A downhole tool system includes a downhole tool operably positionable within a wellbore and a sensor positioned within the downhole tool. The sensor has a first mode and a second mode. In the first mode, the sensor is responsive to RF interrogation. In the second mode, the sensor is not responsive to RF interrogation. The sensor is operable to transition from the first mode to the second mode upon the occurrence of a predetermined level of erosion of the downhole tool proximate the sensor. A detector is operably positionable relative to the downhole tool and in communicative proximity to the sensor. The detector interrogates the sensor to determine whether the predetermined level of erosion has occurred.

Description

CROSS-REFERENCE TO RELATED APPLICATIONS
This is a continuation application of co-pending application Ser. No. 10/841,780, entitled System and Method for Monitoring Erosion, filed on May 7, 2004.
TECHNICAL FIELD OF THE INVENTION
This invention relates, in general, to monitoring erosion in a downhole tool system and, in particular, to use of a sensor that is interrogated downhole to determine the erosive effects caused by flowing fluids containing formation sand, gravel, proppants or other erosive agents through downhole tools.
BACKGROUND OF THE INVENTION
It is well known in the subterranean well drilling and completion art that relatively fine particulate materials may be produced during the production of hydrocarbons from a well that traverses an unconsolidated or loosely consolidated formation. Numerous problems may occur as a result of the production of such particulates. For example, the particulates cause abrasive wear to components within the well, such as joints, chokes, flowlines, tubulars, pumps and valves as well as any components having directional flow changes. In addition, the particulates may partially or fully clog the well creating the need for an expensive workover. Also, if the particulate matter is produced to the surface, it must be removed from the hydrocarbon fluids using surface processing equipment.
One method for preventing the production of such particulate material to the surface is gravel packing the well adjacent the unconsolidated or loosely consolidated production interval. In a typical gravel pack completion, a sand control screen is lowered into the wellbore on a workstring to a position proximate the desired production interval. A fluid slurry including a liquid carrier and a relatively coarse particulate material, which is typically sized and graded and which is referred to herein as gravel, is then pumped down the workstring and into the well annulus formed between the sand control screen and the perforated well casing or open hole production zone.
The liquid carrier either flows into the formation or returns to the surface by flowing through a wash pipe or both. In either case, the gravel is deposited around the sand control screen to form the gravel pack, which is highly permeable to the flow of hydrocarbon fluids but blocks the flow of the fine particulate materials carried in the hydrocarbon fluids.

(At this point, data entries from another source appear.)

theorem countOk_upstreamComplete {s : State} (h : CountOk s) : CountOk (upstreamComplete s) := by
  unfold upstreamComplete
  split
  · rename_i a _
    have h1 : CountOk (upstreamMemory a (freePort s)) := by cases a <;> exact h
    unfold upstreamDone
    dsimp only
    split
    · exact h1
    · split
      · unfold completeInHand
        have hsat (z : Option (Fin 48)) (u : State) : KeepsAllBut takeParts u (countSaturation z u) := by
          cases z with
          | none => exact .refl _
          | some z => exact (KeepsAllBut.refl _).teSaturate
        exact countOk_of_keeps h1 (((KeepsAllBut.refl _).takes ((hsat _ _).finishWord _ _ _)).afterWord) (by decide)
      · exact h1
  · exact h
  · exact h

theorem countOk_ownComplete {s : State} (row : OwnCompletion) (h : CountOk s) : CountOk (ownComplete row s) := by
  unfold ownComplete
  split
  · rename_i x _
    split
    · have h1 : CountOk (freePort (ownMemory x s)) := by
        unfold ownMemory
        split <;> exact h
      exact countOk_of_keeps h1 ((KeepsAllBut.refl _).deliver _) (by decide)
    · exact h
  · exact h
  · exact h

theorem countOk_exec {c : Instr} {s t : State} (h : CountOk s) (he : exec c s = .next t) : CountOk t := by
  refine exec_keeps he (fun cause => Nat.zero_le 8) (fun straps y => ?_) (fun w => ?_) (fun e _ => ?_)
    (countOk_portGrant h) (countOk_upstreamComplete h) (fun row => countOk_ownComplete row h)
  · exact countOk_of_keeps h (keeps_endReset straps y s) (by decide)
  · exact countOk_of_keeps h ((KeepsAllBut.refl s).presentWord w) (by decide)
  · exact countOk_of_keeps h ((KeepsAllBut.refl s).arrive e) (by decide)

/-- Settles O58: every command keeps the count (`countOk_exec`) and the seal (`sealOk_exec`). -/
theorem countAndSealStay : Obligations.CountAndSealStay := fun _ _ hc hs h =>
  step_keeps (P := fun u => CountOk u ∧ SealOk u) (fun _ _ h => h)
    (fun _ _ _ h he => ⟨countOk_exec h.1 he, sealOk_exec h.2 he⟩) ⟨hc, hs⟩ h

end Sys2Proof.Machine
end

section
/-!
PROOFS. RW stays within its bounds (O57). An access of RW goes from its queue to the port, from there to the events that
wait for a word's end, and then to RW: `MemPath.begun` is what lies beyond the queue, and `WriterOk` what RW's work says of
the accesses outstanding. A write that ends as an event is the last of its work (`WorkOutstanding.last`).
-/
namespace Sys2Proof.Machine

-- one theorem after another, as in the tests: side by side they take more threads than the memory limit allows
set_option Elab.async false

/-! ### RW's accesses outstanding and its work (R97, R157) -/

/-- RW's accesses granted whose end it has not taken: those whose end waits, then the one at the port. -/
def MemPath.begun (p : MemPath) : List OwnAccess :=
  p.held.filterMap SlowEvent.ofWriter ++ match p.port with
    | some (.own x) => if x.client = .rw then [x] else []
    | some (.upstream _) => []
    | none => []

/-- The accesses outstanding are those of RW's one piece of work. -/
def WorkOutstanding (w : ReportWriter) (l : List OwnAccess) : Prop :=
  match w.work with
  | .free => l = []
  | .status => ∃ off v, l = [.statusWrite off v]
  | .report => ∃ r rest k, w.queue = r :: rest ∧ k ≤ 4 ∧ l = (reportWrites r w.head).drop k

/-- The bounds of R155, and RW's work with these accesses outstanding. -/
def WriterOk (w : ReportWriter) (l : List OwnAccess) : Prop :=
  w.queue.length ≤ 8 ∧ (w.head - w.tail).toNat + w.queue.length ≤ 63 ∧ WorkOutstanding w l

/-- Each client's queue holds its own accesses, and only ends that are commands wait for a word. -/
def QueuesOk (p : MemPath) : Prop :=
  (∀ c, ∀ x ∈ p.issued c, x.client = c) ∧ ∀ x, .ownWritten x ∈ p.held → hasCompletion x = true

/-- The invariant of O57, in the terms of this part. -/
def BoundsOk (s : State) : Prop :=
  QueuesOk s.path ∧ WriterOk s.writer (s.path.begun ++ s.path.ownRW) ∧ DirtyOk s

theorem boundsOk_iff (s : State) : BoundsOk s ↔ RingOk s ∧ DirtyOk s := by
  have e : s.writerAccesses = s.path.begun ++ s.path.ownRW := rfl
  unfold BoundsOk RingOk QueuesOk WriterOk
  rw [e]
  constructor
  · rintro ⟨⟨h1, h2⟩, ⟨h3, h4, h5⟩, h6⟩
    exact ⟨⟨h1, h2, h3, h4, h5⟩, h6⟩
  · rintro ⟨⟨h1, h2, h3, h4, h5⟩, h6⟩
    exact ⟨⟨h1, h2⟩, ⟨h3, h4, h5⟩, h6⟩

section
variable {w : ReportWriter}

theorem workOutstanding_free (h : w.work = .free) (l : List OwnAccess) : WorkOutstanding w l ↔ l = [] := by
  unfold WorkOutstanding; rw [h]

theorem workOutstanding_status (h : w.work = .status) (l : List OwnAccess) :
    WorkOutstanding w l ↔ ∃ off v, l = [.statusWrite off v] := by
  unfold WorkOutstanding; rw [h]

theorem workOutstanding_report (h : w.work = .report) (l : List OwnAccess) : WorkOutstanding w l ↔
    ∃ r rest k, w.queue = r :: rest ∧ k ≤ 4 ∧ l = (reportWrites r w.head).drop k := by
  unfold WorkOutstanding; rw [h]

/-- RW's work depends on its work, queue and head alone. -/
theorem WorkOutstanding.congr {v : ReportWriter} {l : List OwnAccess} (h : WorkOutstanding w l) (h1 : v.work = w.work)
    (h2 : v.queue = w.queue) (h3 : v.head = w.head) : WorkOutstanding v l := by
  unfold WorkOutstanding at *
  rw [h1, h2, h3]
  exact h

/-- A report that joins the queue leaves the work in hand as it is. -/
theorem WorkOutstanding.append {v : ReportWriter} {l : List OwnAccess} (h : WorkOutstanding w l) (h1 : v.work = w.work)
    (q : Report) (h2 : v.queue = w.queue ++ [q]) (h3 : v.head = w.head) : WorkOutstanding v l := by
  unfold WorkOutstanding at *
  rw [h1]
  cases hw : w.work with
  | free => rw [hw] at h; exact h
  | status => rw [hw] at h; exact h
  | report =>
    rw [hw] at h
    obtain ⟨r, rest, k, hq, hk, hl⟩ := h
    exact ⟨r, rest ++ [q], k, by rw [h2, hq]; rfl, hk, by rw [h3]; exact hl⟩

/-- The five cases of how far a report's writes have come. -/
theorem drop_reportWrites_cons {r : Report} {i : BitVec 6} {k : Nat} {x : OwnAccess} {l : List OwnAccess} (hk : k ≤ 4)
    (h : x :: l = (reportWrites r i).drop k) :
    (k = 4 ∧ x = .headWrite (i + 1) ∧ l = []) ∨
      (k < 4 ∧ hasCompletion x = false ∧ l = (reportWrites r i).drop (k + 1)) := by
  unfold reportWrites at *
  rcases (show k = 0 ∨ k = 1 ∨ k = 2 ∨ k = 3 ∨ k = 4 by omega) with rfl | rfl | rfl | rfl | rfl
  case inr.inr.inr.inr =>
    simp only [List.drop_succ_cons, List.drop_zero, List.cons.injEq] at h
    exact .inl ⟨rfl, h.1, h.2⟩
  all_goals
    simp only [List.drop_succ_cons, List.drop_zero, List.cons.injEq] at h
    refine .inr ⟨by omega, by rw [h.1]; rfl, ?_⟩
    simp [h.2]

/-- A write that ends as an event of its own is the last of its work. -/
theorem WorkOutstanding.last {x : OwnAccess} {l : List OwnAccess} (h : WorkOutstanding w (x :: l))
    (hx : hasCompletion x = true) : l = [] := by
  cases hw : w.work with
  | free => exact absurd ((workOutstanding_free hw _).1 h) (by simp)
  | status =>
    obtain ⟨off, v, he⟩ := (workOutstanding_status hw _).1 h
    exact (List.cons.inj he).2
  | report =>
    obtain ⟨r, rest, k, hq, hk, he⟩ := (workOutstanding_report hw _).1 h
    rcases drop_reportWrites_cons hk he with ⟨-, -, hl⟩ | ⟨-, hc, -⟩
    · exact hl
    · rw [hx] at hc; cases hc

/-- A ring entry word written: the rest of the report's writes are left. -/
theorem WorkOutstanding.entryWritten {i : BitVec 6} {k : Fin 4} {v : Word} {l : List OwnAccess}
    (h : WorkOutstanding w (.entryWrite i k v :: l)) : WorkOutstanding w l := by
  cases hw : w.work with
  | free => exact absurd ((workOutstanding_free hw _).1 h) (by simp)
  | status =>
    obtain ⟨off, v, he⟩ := (workOutstanding_status hw _).1 h
    cases he
  | report =>
    obtain ⟨r, rest, k, hq, hk, he⟩ := (workOutstanding_report hw _).1 h
    rcases drop_reportWrites_cons hk he with ⟨-, hx, -⟩ | ⟨hlt, -, hl⟩
    · cases hx
    · exact (workOutstanding_report hw _).2 ⟨r, rest, k + 1, hq, by omega, hl⟩

/-- The head write ends its report, which is at the front of the queue, and names the next index. -/
theorem WorkOutstanding.headWritten {i : BitVec 6} {l : List OwnAccess} (h : WorkOutstanding w (.headWrite i :: l)) :
    i = w.head + 1 ∧ ∃ r rest, w.queue = r :: rest := by
  cases hw : w.work with
  | free => exact absurd ((workOutstanding_free hw _).1 h) (by simp)
  | status =>
    obtain ⟨off, v, he⟩ := (workOutstanding_status hw _).1 h
    cases he
  | report =>
    obtain ⟨r, rest, k, hq, hk, he⟩ := (workOutstanding_report hw _).1 h
    rcases drop_reportWrites_cons hk he with ⟨-, hx, -⟩ | ⟨-, hc, -⟩
    · cases hx
      exact ⟨rfl, r, rest, hq⟩
    · cases hc

end

/-! ### The dirty set (R161) -/

theorem pairwise_insertOffset (o : Nat) (l : List Nat) (h : l.Pairwise (· < ·)) : (insertOffset o l).Pairwise (· < ·) := by
  induction l with
  | nil => simp [insertOffset]
  | cons x rest ih =>
    obtain ⟨hx, hrest⟩ := List.pairwise_cons.1 h
    unfold insertOffset
    split
    · rename_i hlt
      refine List.pairwise_cons.2 ⟨fun y hy => ?_, h⟩
      rcases List.mem_cons.1 hy with rfl | hy
      · exact hlt
      · exact Nat.lt_trans hlt (hx y hy)
    · split
      · exact h
      · refine List.pairwise_cons.2 ⟨fun y hy => ?_, ih hrest⟩
        rcases (mem_insertOffset y o rest).1 hy with rfl | hy
        · omega
        · exact hx y hy

/-- Offsets of the status block marked leave a dirty set of such offsets. -/
theorem dirty_statusChanges (offs d : List Nat) (ho : ∀ o ∈ offs, 16 ≤ o ∧ o ≤ 117)
    (hd : d.Pairwise (· < ·) ∧ ∀ o ∈ d, 16 ≤ o ∧ o ≤ 117) :
    let e := offs.foldl (fun d o => insertOffset o d) d
    e.Pairwise (· < ·) ∧ ∀ o ∈ e, 16 ≤ o ∧ o ≤ 117 := by
  induction offs generalizing d with
  | nil => exact hd
  | cons x offs ih =>
    refine ih _ (fun o h => ho o (by simp [h])) ⟨pairwise_insertOffset x d hd.1, fun o h => ?_⟩
    rcases (mem_insertOffset o x d).1 h with rfl | h
    · exact ho _ (by simp)
    · exact hd.2 o h

/-! ### The work keeps the bounds -/

theorem queuesOk_issue {s : State} (c : Client) (l : List OwnAccess) (hl : ∀ x ∈ l, x.client = c) (h : QueuesOk s.path) :
    QueuesOk (s.issue c l).path := by
  refine ⟨fun d x hx => ?_, fun x hx => h.2 x (by cases c <;> exact hx)⟩
  rw [issue_path] at hx
  by_cases hd : d = c
  · subst hd
    rw [issued_setIssued] at hx
    exact (List.mem_append.1 hx).elim (h.1 d x) (hl x)
  · rw [issued_setIssued_ne _ _ _ _ hd] at hx
    exact h.1 d x hx

/-- RW begins a piece of work only where it has none, so that its accesses are those of the work begun. -/
theorem boundsOk_beginReport {s : State} (hw : s.writer.work = .free) (h : BoundsOk s) : BoundsOk s.beginReport := by
  obtain ⟨hq, ⟨h1, h2, h3⟩, hd⟩ := h
  have hempty : s.path.begun ++ s.path.ownRW = [] := (workOutstanding_free hw _).1 h3
  unfold State.beginReport
  split
  · exact ⟨hq, ⟨h1, h2, h3⟩, hd⟩
  · rename_i r rest hr
    refine ⟨queuesOk_issue .rw _ (by simp [reportWrites, OwnAccess.client]) hq, ⟨h1, h2, ?_⟩, hd⟩
    refine (workOutstanding_report rfl _).2 ⟨r, rest, 0, hr, by omega, ?_⟩
    show s.path.begun ++ (s.path.ownRW ++ reportWrites r s.writer.head) = _
    rw [← List.append_assoc, hempty]
    rfl

theorem boundsOk_issueStatus {s : State} (hw : s.writer.work = .free) (h : BoundsOk s) : BoundsOk s.issueStatus := by
  obtain ⟨hq, ⟨h1, h2, h3⟩, hd⟩ := h
  have hempty : s.path.begun ++ s.path.ownRW = [] := (workOutstanding_free hw _).1 h3
  unfold State.issueStatus
  split
  · exact ⟨hq, ⟨h1, h2, h3⟩, hd⟩
  · rename_i off rest hr
    obtain ⟨hp, hrange⟩ := hd
    rw [hr] at hp hrange
    refine ⟨queuesOk_issue .rw _ (by simp [OwnAccess.client]) hq, ⟨h1, h2, ?_⟩,
      ⟨(List.pairwise_cons.1 hp).2, fun o ho => hrange o (List.mem_cons_of_mem _ ho)⟩⟩
    refine (workOutstanding_status rfl _).2 ⟨off, s.statusWord off, ?_⟩
    show s.path.begun ++ (s.path.ownRW ++ [OwnAccess.statusWrite off (s.statusWord off)]) = _
    rw [← List.append_assoc, hempty]
    rfl

theorem boundsOk_statusFirst {s : State} (hw : s.writer.work = .free) (h : BoundsOk s) : BoundsOk s.statusFirst := by
  unfold State.statusFirst
  split
  · exact boundsOk_beginReport hw h
  · exact boundsOk_issueStatus hw h

theorem boundsOk_chooseWork {s : State} (h : BoundsOk s) : BoundsOk s.chooseWork := by
  unfold State.chooseWork State.reportFirst
  split
  · rename_i hw
    split
    · exact boundsOk_issueStatus hw h
    · split
      · exact boundsOk_issueStatus hw h
      · exact boundsOk_beginReport hw h
  · exact h

theorem boundsOk_statusChanges {s : State} (l : List Nat) (hl : ∀ o ∈ l, 16 ≤ o ∧ o ≤ 117) (h : BoundsOk s) :
    BoundsOk (s.statusChanges l) := by
  obtain ⟨hq, ⟨h1, h2, h3⟩, hd⟩ := h
  exact boundsOk_chooseWork ⟨hq, ⟨h1, h2, h3.congr rfl rfl rfl⟩, dirty_statusChanges l _ hl hd⟩

theorem boundsOk_request {s : State} (k : ReportKind) (n : Nat) (a b : Word) (h : BoundsOk s) :
    BoundsOk (s.request k n a b) := by
  obtain ⟨hq, ⟨h1, h2, h3⟩, hd⟩ := h
  unfold State.request
  split
  · rename_i hacc
    obtain ⟨a1, a2⟩ := (accepts_iff _).1 hacc
    refine boundsOk_chooseWork ⟨hq, ⟨?_, ?_, h3.append rfl _ rfl rfl⟩, hd⟩
    · show (s.writer.queue ++ [_]).length ≤ 8
      simp only [List.length_append, List.length_singleton]; omega
    · show (s.writer.head - s.writer.tail).toNat + (s.writer.queue ++ [_]).length ≤ 63
      simp only [List.length_append, List.length_singleton]; omega
  · exact boundsOk_statusChanges [19] (by decide) ⟨hq, ⟨h1, h2, h3.congr rfl rfl rfl⟩, hd⟩

/-- The tail moves towards the head, so the occupancy does not rise. -/
theorem boundsOk_tail {s : State} (v : Word) (h : BoundsOk s) : BoundsOk (rwTail v s) := by
  obtain ⟨hq, ⟨h1, h2, h3⟩, hd⟩ := h
  unfold rwTail
  dsimp only
  split
  · rename_i hm
    refine ⟨hq, ⟨h1, ?_, h3.congr rfl rfl rfl⟩, hd⟩
    have hmoved : (BitVec.ofNat 6 v.toNat - s.writer.tail).toNat ≤ (s.writer.head - s.writer.tail).toNat := hm.2
    show (s.writer.head - BitVec.ofNat 6 v.toNat).toNat + s.writer.queue.length ≤ 63
    generalize BitVec.ofNat 6 v.toNat = t at hmoved ⊢
    have e : (s.writer.head - t).toNat ≤ (s.writer.head - s.writer.tail).toNat := by bv_omega
    omega
  · exact ⟨hq, ⟨h1, h2, h3⟩, hd⟩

As such, gravel packs can successfully prevent the problems associated with the production of these particulate materials from the formation.
It is sometimes desirable to perform a formation fracturing and propping operation prior to or simultaneously with the gravel packing operation. Hydraulic fracturing of a hydrocarbon formation is sometimes desirable to increase the permeability of the production interval adjacent the wellbore. According to conventional practice, a fracture fluid such as water, oil, oil/water emulsion, gelled water, gelled oil or foam is pumped down the workstring with sufficient pressure to open multiple fractures in the production interval. The fracture fluid may carry a suitable propping agent, such as sand or gravel, which is referred to herein as a proppant, into the fractures for the purpose of holding the fractures open following the fracturing operation.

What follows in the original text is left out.